## Instructions to follow:
Go through the data and count each line that has the string "pchCmdWrite". Give that count alone.

Saved entries
-- ==== Sys2Proof/Machine/PwmBus.lean ====
section
/-! DEFINITION. A write to the PWM block as the commit port and the agent bus make it (R17, R152, R216, R237, R313): each register
goes to the operation its rules give it. -/

namespace Sys2Proof.Machine

open Sys2Proof

/-- The state a command answers with. -/
def nextOr (s : State) : Host.Outcome State Fault Refusal → State
  | .next t => t
  | _ => s

/-- The registers of a group that R217 guards while its counter runs. -/
def stoppedOnly : Reg → Option (Fin 16)
  | .PWM_G_CFG g => some g
  | .PWM_G_PHASE g => some g
  | .PWM_G_OUT_EN g => some g
  | .PWM_G_VP g => some g
  | .PWM_G_VPT g => some g
  | .PWM_G_SNS g _ => some g
  | .PWM_G_PAT_CTL g => some (axGroup g)
  | .PWM_G_PAT_OFS g => some (axGroup g)
  | .PWM_G_PAT_DLYC g => some (axGroup g)
  | .PWM_G_PAT_LVL g => some (axGroup g)
  | _ => none

/-- PWM_grp_CTL (R204, R216): an arm takes the XSRC of its write, and so does an arm of the same core cycle (R218). -/
def pwmCtlWrite (g : Fin 16) (v : Word) (s : State) : State :=
  let s := match (s.grp g).arm with
    | some (x, cyc) => if cyc = s.time ∧ x ≠ v.getLsbD 1 then armSet g (v.getLsbD 1) s else s
    | none => s
  if v.getLsbD 0 then loadallWrite g (some (v.getLsbD 1)) s else writePlain (.PWM_G_CTL g) v s

/-- PWM_DSC_PCH_CMD (R313): its key and its command; 0 and the reserved 3 have no effect. -/
def pchCmdWrite (v : Word) (s : State) : State :=
  let key : BitVec 16 := v.extractLsb' 16 16
  if wGet v 0 2 = 1 then pchCloseKey key s
  else if wGet v 0 2 = 2 then pchOpenKey key s
  else if key = 0x5AC3#16 then s else pchIgnored s

/-- PWM_DSC_DSG_REQ (R309, R313). -/
def dsgReqWrite (v : Word) (s : State) : State :=
  if v.getLsbD 0 then dsgKey (v.extractLsb' 16 16) s else s

/-- PWM_grp_PAT_ISIGN (R237): the word before the write stays for the cycles before it (R230). -/
def isignWrite (g : Fin 4) (v : Word) (s : State) : State :=
  let s := s.modGrp (axGroup g) fun r => if r.isgCyc = s.time then r else { r with isgCyc := s.time, isgOld := s.rd (.PWM_G_PAT_ISIGN g) }
  writePlain (.PWM_G_PAT_ISIGN g) v s

/-- A write to a register of the PWM block. -/
def pwmRegWrite (r : Reg) (v : Word) (s : State) : State :=
  match r with
  | .PWM_START => startGroups (v.extractLsb' 0 16) s
  | .PWM_STOP => stopGroups (v.extractLsb' 0 16) s
  | .PWM_LOADALL => (List.finRange 16).foldl (fun s g => if v.getLsbD g.val then armGroup g s else s) s
  | .PWM_G_CTL g => pwmCtlWrite g v s
  | .PWM_G_PER g => writeShadow g .per v s
  | .PWM_G_CMP g c => writeShadow g (.cmp c) v s
  | .PWM_G_PSEL g => writeShadow (axGroup g) .psel v s
  | .PWM_G_DT g => delayWrite (.dt g) v s
  | .PWM_G_BOOT g => delayWrite (.boot g) v s
  | .PWM_G_DT_C g => complementWrite (.dt g) v s
  | .PWM_G_BOOT_C g => complementWrite (.boot g) v s
  | .PWM_G_PAT_ISIGN g => isignWrite g v s
  | .PWM_DSC_PCH_CMD => pchCmdWrite v s
  | .PWM_DSC_DSG_REQ => dsgReqWrite v s
  | .PWM_DSC_DSG_SHM => dsgShmWrite v s
  | r =>
    match stoppedOnly r with
    | some g => if s.gRun g then writeGuarded r v (BitVec.allOnes 32) (pwmIgnored g) s else writePlain r v s
    | none => writePlain r v s

/-- A word write to an address of the PWM block, if something lies there. -/
def pwmBusWrite (a : Nat) (v : Word) (s : State) : Option State :=
  if 0x40060000 ≤ a ∧ a < 0x40080000 then some (patWrite ((a - 0x40060000) / 4) v s)
  else (Reg.ofAddr? a).map fun r => pwmRegWrite r v s

end Sys2Proof.Machine
end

## Finished exercise:
2